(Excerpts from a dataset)
--------------------------------

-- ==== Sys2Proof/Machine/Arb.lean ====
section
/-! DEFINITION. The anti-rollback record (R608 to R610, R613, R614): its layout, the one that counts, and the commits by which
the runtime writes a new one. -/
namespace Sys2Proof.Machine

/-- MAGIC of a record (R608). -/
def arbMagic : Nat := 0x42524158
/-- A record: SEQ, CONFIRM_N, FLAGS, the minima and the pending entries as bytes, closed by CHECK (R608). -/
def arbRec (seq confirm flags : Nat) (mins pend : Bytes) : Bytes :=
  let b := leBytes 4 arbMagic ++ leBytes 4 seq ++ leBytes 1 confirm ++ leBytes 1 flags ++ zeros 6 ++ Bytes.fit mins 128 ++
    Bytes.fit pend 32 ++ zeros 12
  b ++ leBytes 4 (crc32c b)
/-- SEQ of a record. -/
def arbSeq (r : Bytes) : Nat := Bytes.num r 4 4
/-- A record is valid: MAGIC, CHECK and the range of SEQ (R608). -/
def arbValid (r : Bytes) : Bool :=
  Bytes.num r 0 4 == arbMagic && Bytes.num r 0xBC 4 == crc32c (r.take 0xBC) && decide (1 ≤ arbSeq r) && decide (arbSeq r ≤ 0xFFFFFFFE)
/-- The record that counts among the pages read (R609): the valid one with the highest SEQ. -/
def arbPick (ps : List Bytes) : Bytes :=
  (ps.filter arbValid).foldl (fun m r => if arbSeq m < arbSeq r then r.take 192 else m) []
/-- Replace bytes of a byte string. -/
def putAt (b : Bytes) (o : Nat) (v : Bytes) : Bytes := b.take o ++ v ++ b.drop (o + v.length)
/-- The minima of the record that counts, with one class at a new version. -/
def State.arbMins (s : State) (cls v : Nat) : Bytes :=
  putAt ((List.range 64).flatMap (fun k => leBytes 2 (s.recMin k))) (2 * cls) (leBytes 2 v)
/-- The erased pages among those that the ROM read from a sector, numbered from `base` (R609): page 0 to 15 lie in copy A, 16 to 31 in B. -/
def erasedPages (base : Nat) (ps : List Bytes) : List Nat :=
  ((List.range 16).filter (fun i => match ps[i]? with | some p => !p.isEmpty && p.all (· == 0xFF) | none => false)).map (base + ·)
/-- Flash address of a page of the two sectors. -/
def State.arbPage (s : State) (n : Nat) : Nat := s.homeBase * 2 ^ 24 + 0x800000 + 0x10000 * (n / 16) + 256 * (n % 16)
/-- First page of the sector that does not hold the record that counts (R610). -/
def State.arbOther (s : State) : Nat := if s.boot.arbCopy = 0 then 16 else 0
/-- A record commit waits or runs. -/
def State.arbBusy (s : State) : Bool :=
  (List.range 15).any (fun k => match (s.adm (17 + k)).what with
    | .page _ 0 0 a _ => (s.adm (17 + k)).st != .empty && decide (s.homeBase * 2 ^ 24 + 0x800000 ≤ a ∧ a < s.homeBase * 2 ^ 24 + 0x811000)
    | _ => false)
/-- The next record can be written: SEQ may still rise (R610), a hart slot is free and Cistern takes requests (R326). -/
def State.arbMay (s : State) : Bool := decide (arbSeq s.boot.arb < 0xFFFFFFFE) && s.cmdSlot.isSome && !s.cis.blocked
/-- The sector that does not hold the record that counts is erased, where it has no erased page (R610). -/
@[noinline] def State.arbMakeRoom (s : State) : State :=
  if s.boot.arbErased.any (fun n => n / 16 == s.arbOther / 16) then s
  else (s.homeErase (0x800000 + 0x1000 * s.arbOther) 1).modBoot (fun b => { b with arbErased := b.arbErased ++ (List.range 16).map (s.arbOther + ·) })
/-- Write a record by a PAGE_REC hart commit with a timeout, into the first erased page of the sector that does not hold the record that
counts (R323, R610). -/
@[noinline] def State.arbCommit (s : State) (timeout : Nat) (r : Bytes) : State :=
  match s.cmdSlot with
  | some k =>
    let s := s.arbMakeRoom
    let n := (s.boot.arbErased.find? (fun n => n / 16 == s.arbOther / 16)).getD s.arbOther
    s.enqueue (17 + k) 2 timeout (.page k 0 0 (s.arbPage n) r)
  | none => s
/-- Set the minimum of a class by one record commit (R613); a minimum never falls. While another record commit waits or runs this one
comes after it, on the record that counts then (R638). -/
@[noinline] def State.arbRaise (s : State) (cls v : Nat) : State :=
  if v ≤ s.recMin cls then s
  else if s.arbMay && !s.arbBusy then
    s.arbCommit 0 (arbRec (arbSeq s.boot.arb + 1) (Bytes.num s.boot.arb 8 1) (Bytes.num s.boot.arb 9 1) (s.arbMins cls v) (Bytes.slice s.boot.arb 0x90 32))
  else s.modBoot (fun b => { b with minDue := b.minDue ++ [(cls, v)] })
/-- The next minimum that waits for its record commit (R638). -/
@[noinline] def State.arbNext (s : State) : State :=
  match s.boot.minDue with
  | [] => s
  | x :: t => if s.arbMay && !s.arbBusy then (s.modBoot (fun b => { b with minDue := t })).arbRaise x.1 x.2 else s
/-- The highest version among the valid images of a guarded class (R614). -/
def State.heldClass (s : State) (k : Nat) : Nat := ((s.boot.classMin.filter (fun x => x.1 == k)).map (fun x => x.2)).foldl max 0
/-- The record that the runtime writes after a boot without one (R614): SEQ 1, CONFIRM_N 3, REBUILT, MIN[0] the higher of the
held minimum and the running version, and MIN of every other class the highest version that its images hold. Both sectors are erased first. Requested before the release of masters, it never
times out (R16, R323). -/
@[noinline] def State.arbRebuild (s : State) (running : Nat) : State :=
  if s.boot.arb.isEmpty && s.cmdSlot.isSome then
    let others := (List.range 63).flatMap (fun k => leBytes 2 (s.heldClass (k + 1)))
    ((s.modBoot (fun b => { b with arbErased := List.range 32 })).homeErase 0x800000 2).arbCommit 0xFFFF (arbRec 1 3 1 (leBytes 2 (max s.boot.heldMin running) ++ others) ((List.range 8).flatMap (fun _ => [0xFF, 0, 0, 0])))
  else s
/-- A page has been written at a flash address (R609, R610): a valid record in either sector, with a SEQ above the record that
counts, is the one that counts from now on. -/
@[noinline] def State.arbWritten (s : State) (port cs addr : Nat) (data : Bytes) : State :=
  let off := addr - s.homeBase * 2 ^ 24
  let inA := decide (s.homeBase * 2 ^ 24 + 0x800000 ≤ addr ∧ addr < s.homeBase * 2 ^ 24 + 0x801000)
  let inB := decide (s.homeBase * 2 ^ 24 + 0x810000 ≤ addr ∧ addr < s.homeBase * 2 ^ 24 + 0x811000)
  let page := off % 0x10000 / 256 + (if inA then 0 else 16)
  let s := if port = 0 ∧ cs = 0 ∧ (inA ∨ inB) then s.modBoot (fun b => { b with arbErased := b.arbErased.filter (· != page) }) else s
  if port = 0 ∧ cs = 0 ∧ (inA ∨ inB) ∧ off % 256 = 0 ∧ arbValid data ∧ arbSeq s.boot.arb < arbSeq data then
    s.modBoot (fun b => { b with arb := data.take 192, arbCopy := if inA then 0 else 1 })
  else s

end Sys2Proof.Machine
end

--------------------------------

• [Prompt] Scan the data above. Return every line with "arbPage" in it.

• [Response to this task]
def State.arbPage (s : State) (n : Nat) : Nat := s.homeBase * 2 ^ 24 + 0x800000 + 0x10000 * (n / 16) + 256 * (n % 16)
    s.enqueue (17 + k) 2 timeout (.page k 0 0 (s.arbPage n) r)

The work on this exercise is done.